Top of Given records

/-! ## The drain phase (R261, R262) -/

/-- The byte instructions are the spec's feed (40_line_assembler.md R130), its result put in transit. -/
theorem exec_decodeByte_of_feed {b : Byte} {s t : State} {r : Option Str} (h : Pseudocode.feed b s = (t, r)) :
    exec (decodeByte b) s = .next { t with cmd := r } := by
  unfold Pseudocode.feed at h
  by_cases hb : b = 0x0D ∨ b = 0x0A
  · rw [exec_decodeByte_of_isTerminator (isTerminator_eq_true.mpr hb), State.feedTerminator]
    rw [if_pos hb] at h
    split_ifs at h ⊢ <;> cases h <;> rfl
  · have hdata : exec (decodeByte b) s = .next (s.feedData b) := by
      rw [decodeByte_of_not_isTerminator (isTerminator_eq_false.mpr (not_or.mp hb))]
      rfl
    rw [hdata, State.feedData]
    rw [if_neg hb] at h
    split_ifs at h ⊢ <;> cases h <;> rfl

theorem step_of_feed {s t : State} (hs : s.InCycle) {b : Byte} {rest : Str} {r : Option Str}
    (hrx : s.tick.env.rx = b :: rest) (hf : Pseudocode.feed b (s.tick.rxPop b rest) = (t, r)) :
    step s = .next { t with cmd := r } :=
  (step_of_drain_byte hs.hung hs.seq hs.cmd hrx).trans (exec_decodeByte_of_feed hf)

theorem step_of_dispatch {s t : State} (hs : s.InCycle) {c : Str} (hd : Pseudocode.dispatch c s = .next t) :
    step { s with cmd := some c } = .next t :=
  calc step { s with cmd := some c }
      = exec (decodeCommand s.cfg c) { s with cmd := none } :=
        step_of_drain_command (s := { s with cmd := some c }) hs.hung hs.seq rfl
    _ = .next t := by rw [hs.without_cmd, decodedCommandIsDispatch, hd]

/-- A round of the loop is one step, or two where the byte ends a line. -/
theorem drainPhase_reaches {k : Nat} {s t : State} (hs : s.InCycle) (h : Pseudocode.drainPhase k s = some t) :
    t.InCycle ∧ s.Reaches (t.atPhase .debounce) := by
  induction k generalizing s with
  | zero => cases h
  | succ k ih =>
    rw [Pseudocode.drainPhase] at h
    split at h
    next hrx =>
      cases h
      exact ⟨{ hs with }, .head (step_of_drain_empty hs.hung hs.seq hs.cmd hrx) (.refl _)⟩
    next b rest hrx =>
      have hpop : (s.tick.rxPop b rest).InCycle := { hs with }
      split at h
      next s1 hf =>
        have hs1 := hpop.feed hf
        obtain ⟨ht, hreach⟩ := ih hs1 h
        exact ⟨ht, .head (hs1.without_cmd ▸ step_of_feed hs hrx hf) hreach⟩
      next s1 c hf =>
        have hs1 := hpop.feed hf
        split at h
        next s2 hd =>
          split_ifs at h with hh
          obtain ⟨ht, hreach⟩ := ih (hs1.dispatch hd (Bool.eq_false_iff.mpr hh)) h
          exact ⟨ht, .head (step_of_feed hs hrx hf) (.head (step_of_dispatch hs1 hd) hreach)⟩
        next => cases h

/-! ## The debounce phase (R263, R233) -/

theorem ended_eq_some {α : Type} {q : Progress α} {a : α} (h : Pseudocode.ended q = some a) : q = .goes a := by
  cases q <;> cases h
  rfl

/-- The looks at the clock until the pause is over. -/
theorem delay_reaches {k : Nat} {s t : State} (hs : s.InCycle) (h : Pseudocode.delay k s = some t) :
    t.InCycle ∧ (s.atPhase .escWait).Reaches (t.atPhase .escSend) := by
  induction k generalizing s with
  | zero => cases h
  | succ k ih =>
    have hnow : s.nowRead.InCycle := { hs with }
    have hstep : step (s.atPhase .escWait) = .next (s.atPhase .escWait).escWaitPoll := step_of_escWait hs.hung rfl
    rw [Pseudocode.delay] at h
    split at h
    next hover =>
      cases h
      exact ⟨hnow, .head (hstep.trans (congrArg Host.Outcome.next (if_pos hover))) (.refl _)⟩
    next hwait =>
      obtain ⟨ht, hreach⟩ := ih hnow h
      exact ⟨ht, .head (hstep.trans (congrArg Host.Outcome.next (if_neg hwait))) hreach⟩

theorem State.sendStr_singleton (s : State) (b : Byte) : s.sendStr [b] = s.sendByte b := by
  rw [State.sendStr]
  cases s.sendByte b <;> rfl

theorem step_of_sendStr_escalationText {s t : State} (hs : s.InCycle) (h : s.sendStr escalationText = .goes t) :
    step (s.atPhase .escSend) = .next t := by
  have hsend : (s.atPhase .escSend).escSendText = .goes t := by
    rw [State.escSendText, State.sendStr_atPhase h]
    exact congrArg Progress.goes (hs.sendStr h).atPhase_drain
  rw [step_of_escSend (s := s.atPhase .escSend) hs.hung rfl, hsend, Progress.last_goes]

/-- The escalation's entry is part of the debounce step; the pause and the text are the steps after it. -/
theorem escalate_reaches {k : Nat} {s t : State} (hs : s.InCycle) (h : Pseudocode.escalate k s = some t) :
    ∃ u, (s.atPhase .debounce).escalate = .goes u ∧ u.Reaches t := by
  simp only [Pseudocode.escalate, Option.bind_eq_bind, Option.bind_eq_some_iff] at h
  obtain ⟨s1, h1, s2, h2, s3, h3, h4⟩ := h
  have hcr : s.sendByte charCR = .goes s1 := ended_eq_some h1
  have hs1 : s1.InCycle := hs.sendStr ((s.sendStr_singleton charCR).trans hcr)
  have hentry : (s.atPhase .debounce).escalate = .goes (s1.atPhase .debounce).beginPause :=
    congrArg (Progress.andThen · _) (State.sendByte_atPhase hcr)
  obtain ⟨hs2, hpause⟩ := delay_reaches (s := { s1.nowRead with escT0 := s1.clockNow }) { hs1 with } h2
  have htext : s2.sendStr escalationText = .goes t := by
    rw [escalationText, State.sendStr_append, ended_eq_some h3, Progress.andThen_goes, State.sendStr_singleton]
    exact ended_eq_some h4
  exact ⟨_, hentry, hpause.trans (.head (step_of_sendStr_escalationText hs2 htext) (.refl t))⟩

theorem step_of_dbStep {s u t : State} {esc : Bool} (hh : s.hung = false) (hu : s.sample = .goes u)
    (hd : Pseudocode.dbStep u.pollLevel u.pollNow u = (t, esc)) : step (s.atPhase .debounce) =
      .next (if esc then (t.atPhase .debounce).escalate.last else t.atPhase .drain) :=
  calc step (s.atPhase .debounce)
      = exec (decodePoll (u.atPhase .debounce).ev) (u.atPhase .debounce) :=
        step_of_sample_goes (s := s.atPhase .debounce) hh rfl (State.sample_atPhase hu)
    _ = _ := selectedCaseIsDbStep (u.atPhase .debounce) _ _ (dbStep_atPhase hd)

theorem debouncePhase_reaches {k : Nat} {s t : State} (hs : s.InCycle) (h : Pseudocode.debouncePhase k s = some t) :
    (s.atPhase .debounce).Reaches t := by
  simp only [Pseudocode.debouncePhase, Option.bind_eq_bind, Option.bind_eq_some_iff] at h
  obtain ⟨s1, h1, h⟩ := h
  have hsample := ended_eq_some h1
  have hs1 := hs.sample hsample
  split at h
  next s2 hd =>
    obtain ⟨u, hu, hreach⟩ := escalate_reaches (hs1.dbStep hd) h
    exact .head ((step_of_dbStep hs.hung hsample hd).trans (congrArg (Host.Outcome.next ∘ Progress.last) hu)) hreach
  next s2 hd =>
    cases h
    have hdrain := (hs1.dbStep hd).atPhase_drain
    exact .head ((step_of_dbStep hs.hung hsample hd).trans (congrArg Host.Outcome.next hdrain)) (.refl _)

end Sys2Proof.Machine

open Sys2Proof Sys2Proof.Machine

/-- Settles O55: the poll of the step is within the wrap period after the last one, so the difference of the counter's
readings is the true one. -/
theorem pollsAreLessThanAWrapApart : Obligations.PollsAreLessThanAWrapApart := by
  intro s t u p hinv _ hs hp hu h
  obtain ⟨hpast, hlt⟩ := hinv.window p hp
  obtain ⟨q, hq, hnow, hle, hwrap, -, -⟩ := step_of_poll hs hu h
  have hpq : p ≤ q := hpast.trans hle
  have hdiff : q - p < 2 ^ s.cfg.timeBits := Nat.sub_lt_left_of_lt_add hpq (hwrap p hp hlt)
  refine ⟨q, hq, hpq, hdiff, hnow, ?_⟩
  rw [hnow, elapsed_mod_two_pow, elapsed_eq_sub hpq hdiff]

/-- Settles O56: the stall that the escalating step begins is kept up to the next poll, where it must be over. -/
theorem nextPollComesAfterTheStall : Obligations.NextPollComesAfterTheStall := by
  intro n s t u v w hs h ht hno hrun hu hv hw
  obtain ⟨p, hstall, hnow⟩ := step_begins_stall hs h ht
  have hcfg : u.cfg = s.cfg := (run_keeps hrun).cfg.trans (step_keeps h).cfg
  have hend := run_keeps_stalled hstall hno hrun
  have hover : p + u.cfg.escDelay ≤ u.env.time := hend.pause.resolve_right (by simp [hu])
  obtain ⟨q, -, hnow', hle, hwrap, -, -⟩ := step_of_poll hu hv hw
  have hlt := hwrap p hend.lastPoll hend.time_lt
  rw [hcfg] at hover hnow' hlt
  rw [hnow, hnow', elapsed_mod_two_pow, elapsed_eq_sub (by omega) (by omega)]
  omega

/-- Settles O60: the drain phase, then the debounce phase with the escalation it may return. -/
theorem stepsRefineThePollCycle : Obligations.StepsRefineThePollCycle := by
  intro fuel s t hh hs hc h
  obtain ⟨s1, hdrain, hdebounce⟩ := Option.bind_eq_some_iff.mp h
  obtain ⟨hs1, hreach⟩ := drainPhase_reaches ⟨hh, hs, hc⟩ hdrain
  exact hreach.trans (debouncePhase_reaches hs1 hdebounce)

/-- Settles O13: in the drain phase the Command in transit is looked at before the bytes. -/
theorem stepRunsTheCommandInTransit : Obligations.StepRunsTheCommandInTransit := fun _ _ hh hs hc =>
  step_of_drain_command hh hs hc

Bottom of Given records

**Activity:** Every line above holding the string "hover" should be listed.

**Answer box:**
    next hover =>
      exact ⟨hnow, .head (hstep.trans (congrArg Host.Outcome.next (if_pos hover))) (.refl _)⟩
  have hover : p + u.cfg.escDelay ≤ u.env.time := hend.pause.resolve_right (by simp [hu])
  rw [hcfg] at hover hnow' hlt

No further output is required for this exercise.